BEGIN DATA SUPPLIED

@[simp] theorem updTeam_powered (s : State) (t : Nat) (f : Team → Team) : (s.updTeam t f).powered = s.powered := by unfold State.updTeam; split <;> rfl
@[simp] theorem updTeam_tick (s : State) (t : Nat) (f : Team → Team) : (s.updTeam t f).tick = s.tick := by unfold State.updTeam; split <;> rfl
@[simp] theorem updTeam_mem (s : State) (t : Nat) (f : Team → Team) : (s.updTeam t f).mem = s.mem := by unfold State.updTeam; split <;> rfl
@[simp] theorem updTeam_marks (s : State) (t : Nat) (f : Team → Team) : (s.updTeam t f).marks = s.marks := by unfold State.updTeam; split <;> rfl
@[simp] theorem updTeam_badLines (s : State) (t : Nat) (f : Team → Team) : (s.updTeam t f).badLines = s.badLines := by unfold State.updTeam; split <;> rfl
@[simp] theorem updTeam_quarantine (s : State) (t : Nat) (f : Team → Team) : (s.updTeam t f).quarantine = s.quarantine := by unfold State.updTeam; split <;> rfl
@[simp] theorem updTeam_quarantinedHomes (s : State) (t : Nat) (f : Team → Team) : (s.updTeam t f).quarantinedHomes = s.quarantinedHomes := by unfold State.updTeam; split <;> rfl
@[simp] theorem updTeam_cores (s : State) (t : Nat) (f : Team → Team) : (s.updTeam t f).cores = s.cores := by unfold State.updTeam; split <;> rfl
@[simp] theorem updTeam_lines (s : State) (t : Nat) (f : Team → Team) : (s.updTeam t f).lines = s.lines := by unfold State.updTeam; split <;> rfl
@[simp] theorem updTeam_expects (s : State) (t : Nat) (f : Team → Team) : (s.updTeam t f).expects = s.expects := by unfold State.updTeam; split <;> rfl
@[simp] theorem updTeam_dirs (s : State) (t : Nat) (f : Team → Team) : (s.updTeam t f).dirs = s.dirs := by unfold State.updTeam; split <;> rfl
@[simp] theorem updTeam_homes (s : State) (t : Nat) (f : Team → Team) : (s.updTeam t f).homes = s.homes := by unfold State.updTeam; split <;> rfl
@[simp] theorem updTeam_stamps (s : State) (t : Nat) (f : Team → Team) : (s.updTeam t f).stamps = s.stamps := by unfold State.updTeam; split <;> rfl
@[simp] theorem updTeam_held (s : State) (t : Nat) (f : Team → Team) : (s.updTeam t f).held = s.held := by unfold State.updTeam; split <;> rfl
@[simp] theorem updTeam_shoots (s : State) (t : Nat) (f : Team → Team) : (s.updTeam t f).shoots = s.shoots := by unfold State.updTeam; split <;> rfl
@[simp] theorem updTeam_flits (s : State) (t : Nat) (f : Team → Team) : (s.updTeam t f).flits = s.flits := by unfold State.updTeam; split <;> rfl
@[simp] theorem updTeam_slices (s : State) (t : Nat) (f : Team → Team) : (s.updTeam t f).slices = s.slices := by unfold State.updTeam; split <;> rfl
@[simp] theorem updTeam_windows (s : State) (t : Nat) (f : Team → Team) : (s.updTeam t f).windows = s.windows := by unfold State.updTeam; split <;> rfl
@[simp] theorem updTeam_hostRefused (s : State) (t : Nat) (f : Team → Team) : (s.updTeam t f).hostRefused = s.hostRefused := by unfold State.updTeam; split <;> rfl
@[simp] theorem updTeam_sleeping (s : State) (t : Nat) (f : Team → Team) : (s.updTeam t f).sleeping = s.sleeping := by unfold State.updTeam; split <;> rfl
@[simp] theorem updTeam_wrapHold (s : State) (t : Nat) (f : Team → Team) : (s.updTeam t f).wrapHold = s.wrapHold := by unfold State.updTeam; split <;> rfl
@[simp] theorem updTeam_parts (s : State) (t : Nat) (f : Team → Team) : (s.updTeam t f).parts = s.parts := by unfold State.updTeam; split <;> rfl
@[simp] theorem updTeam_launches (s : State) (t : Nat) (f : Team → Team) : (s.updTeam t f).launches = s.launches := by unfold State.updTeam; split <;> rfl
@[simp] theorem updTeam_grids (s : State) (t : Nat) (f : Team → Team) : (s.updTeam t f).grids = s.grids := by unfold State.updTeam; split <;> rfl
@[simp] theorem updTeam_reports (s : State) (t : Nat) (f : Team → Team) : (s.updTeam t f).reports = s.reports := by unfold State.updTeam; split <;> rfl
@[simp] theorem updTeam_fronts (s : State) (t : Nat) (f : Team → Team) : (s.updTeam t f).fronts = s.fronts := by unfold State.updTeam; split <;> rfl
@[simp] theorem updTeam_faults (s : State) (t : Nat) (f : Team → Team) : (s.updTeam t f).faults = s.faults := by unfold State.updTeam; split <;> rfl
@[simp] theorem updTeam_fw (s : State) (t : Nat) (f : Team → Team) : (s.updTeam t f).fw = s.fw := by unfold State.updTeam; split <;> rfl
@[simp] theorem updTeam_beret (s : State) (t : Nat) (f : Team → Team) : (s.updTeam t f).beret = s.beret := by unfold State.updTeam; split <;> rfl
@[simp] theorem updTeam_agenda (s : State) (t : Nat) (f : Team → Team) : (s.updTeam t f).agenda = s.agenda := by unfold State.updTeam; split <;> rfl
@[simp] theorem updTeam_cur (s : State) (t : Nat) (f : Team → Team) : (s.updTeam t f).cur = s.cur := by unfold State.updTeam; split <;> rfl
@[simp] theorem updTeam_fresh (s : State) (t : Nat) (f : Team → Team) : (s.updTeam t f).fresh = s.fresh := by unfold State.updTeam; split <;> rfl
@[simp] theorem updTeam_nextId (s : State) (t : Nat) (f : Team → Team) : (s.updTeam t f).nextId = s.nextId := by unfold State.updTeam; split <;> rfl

END DATA SUPPLIED

[WHAT THIS TASK INVOLVES]
An unaltered copy of the listing above must form the answer.

[EXERCISE ANSWER]
@[simp] theorem updTeam_powered (s : State) (t : Nat) (f : Team → Team) : (s.updTeam t f).powered = s.powered := by unfold State.updTeam; split <;> rfl
@[simp] theorem updTeam_tick (s : State) (t : Nat) (f : Team → Team) : (s.updTeam t f).tick = s.tick := by unfold State.updTeam; split <;> rfl
@[simp] theorem updTeam_mem (s : State) (t : Nat) (f : Team → Team) : (s.updTeam t f).mem = s.mem := by unfold State.updTeam; split <;> rfl
@[simp] theorem updTeam_marks (s : State) (t : Nat) (f : Team → Team) : (s.updTeam t f).marks = s.marks := by unfold State.updTeam; split <;> rfl
@[simp] theorem updTeam_badLines (s : State) (t : Nat) (f : Team → Team) : (s.updTeam t f).badLines = s.badLines := by unfold State.updTeam; split <;> rfl
@[simp] theorem updTeam_quarantine (s : State) (t : Nat) (f : Team → Team) : (s.updTeam t f).quarantine = s.quarantine := by unfold State.updTeam; split <;> rfl
@[simp] theorem updTeam_quarantinedHomes (s : State) (t : Nat) (f : Team → Team) : (s.updTeam t f).quarantinedHomes = s.quarantinedHomes := by unfold State.updTeam; split <;> rfl
@[simp] theorem updTeam_cores (s : State) (t : Nat) (f : Team → Team) : (s.updTeam t f).cores = s.cores := by unfold State.updTeam; split <;> rfl
@[simp] theorem updTeam_lines (s : State) (t : Nat) (f : Team → Team) : (s.updTeam t f).lines = s.lines := by unfold State.updTeam; split <;> rfl
@[simp] theorem updTeam_expects (s : State) (t : Nat) (f : Team → Team) : (s.updTeam t f).expects = s.expects := by unfold State.updTeam; split <;> rfl
@[simp] theorem updTeam_dirs (s : State) (t : Nat) (f : Team → Team) : (s.updTeam t f).dirs = s.dirs := by unfold State.updTeam; split <;> rfl
@[simp] theorem updTeam_homes (s : State) (t : Nat) (f : Team → Team) : (s.updTeam t f).homes = s.homes := by unfold State.updTeam; split <;> rfl
@[simp] theorem updTeam_stamps (s : State) (t : Nat) (f : Team → Team) : (s.updTeam t f).stamps = s.stamps := by unfold State.updTeam; split <;> rfl
@[simp] theorem updTeam_held (s : State) (t : Nat) (f : Team → Team) : (s.updTeam t f).held = s.held := by unfold State.updTeam; split <;> rfl
@[simp] theorem updTeam_shoots (s : State) (t : Nat) (f : Team → Team) : (s.updTeam t f).shoots = s.shoots := by unfold State.updTeam; split <;> rfl
@[simp] theorem updTeam_flits (s : State) (t : Nat) (f : Team → Team) : (s.updTeam t f).flits = s.flits := by unfold State.updTeam; split <;> rfl
@[simp] theorem updTeam_slices (s : State) (t : Nat) (f : Team → Team) : (s.updTeam t f).slices = s.slices := by unfold State.updTeam; split <;> rfl
@[simp] theorem updTeam_windows (s : State) (t : Nat) (f : Team → Team) : (s.updTeam t f).windows = s.windows := by unfold State.updTeam; split <;> rfl
@[simp] theorem updTeam_hostRefused (s : State) (t : Nat) (f : Team → Team) : (s.updTeam t f).hostRefused = s.hostRefused := by unfold State.updTeam; split <;> rfl
@[simp] theorem updTeam_sleeping (s : State) (t : Nat) (f : Team → Team) : (s.updTeam t f).sleeping = s.sleeping := by unfold State.updTeam; split <;> rfl
@[simp] theorem updTeam_wrapHold (s : State) (t : Nat) (f : Team → Team) : (s.updTeam t f).wrapHold = s.wrapHold := by unfold State.updTeam; split <;> rfl
@[simp] theorem updTeam_parts (s : State) (t : Nat) (f : Team → Team) : (s.updTeam t f).parts = s.parts := by unfold State.updTeam; split <;> rfl
@[simp] theorem updTeam_launches (s : State) (t : Nat) (f : Team → Team) : (s.updTeam t f).launches = s.launches := by unfold State.updTeam; split <;> rfl
@[simp] theorem updTeam_grids (s : State) (t : Nat) (f : Team → Team) : (s.updTeam t f).grids = s.grids := by unfold State.updTeam; split <;> rfl
@[simp] theorem updTeam_reports (s : State) (t : Nat) (f : Team → Team) : (s.updTeam t f).reports = s.reports := by unfold State.updTeam; split <;> rfl
@[simp] theorem updTeam_fronts (s : State) (t : Nat) (f : Team → Team) : (s.updTeam t f).fronts = s.fronts := by unfold State.updTeam; split <;> rfl
@[simp] theorem updTeam_faults (s : State) (t : Nat) (f : Team → Team) : (s.updTeam t f).faults = s.faults := by unfold State.updTeam; split <;> rfl
@[simp] theorem updTeam_fw (s : State) (t : Nat) (f : Team → Team) : (s.updTeam t f).fw = s.fw := by unfold State.updTeam; split <;> rfl
@[simp] theorem updTeam_beret (s : State) (t : Nat) (f : Team → Team) : (s.updTeam t f).beret = s.beret := by unfold State.updTeam; split <;> rfl
@[simp] theorem updTeam_agenda (s : State) (t : Nat) (f : Team → Team) : (s.updTeam t f).agenda = s.agenda := by unfold State.updTeam; split <;> rfl
@[simp] theorem updTeam_cur (s : State) (t : Nat) (f : Team → Team) : (s.updTeam t f).cur = s.cur := by unfold State.updTeam; split <;> rfl
@[simp] theorem updTeam_fresh (s : State) (t : Nat) (f : Team → Team) : (s.updTeam t f).fresh = s.fresh := by unfold State.updTeam; split <;> rfl
@[simp] theorem updTeam_nextId (s : State) (t : Nat) (f : Team → Team) : (s.updTeam t f).nextId = s.nextId := by unfold State.updTeam; split <;> rfl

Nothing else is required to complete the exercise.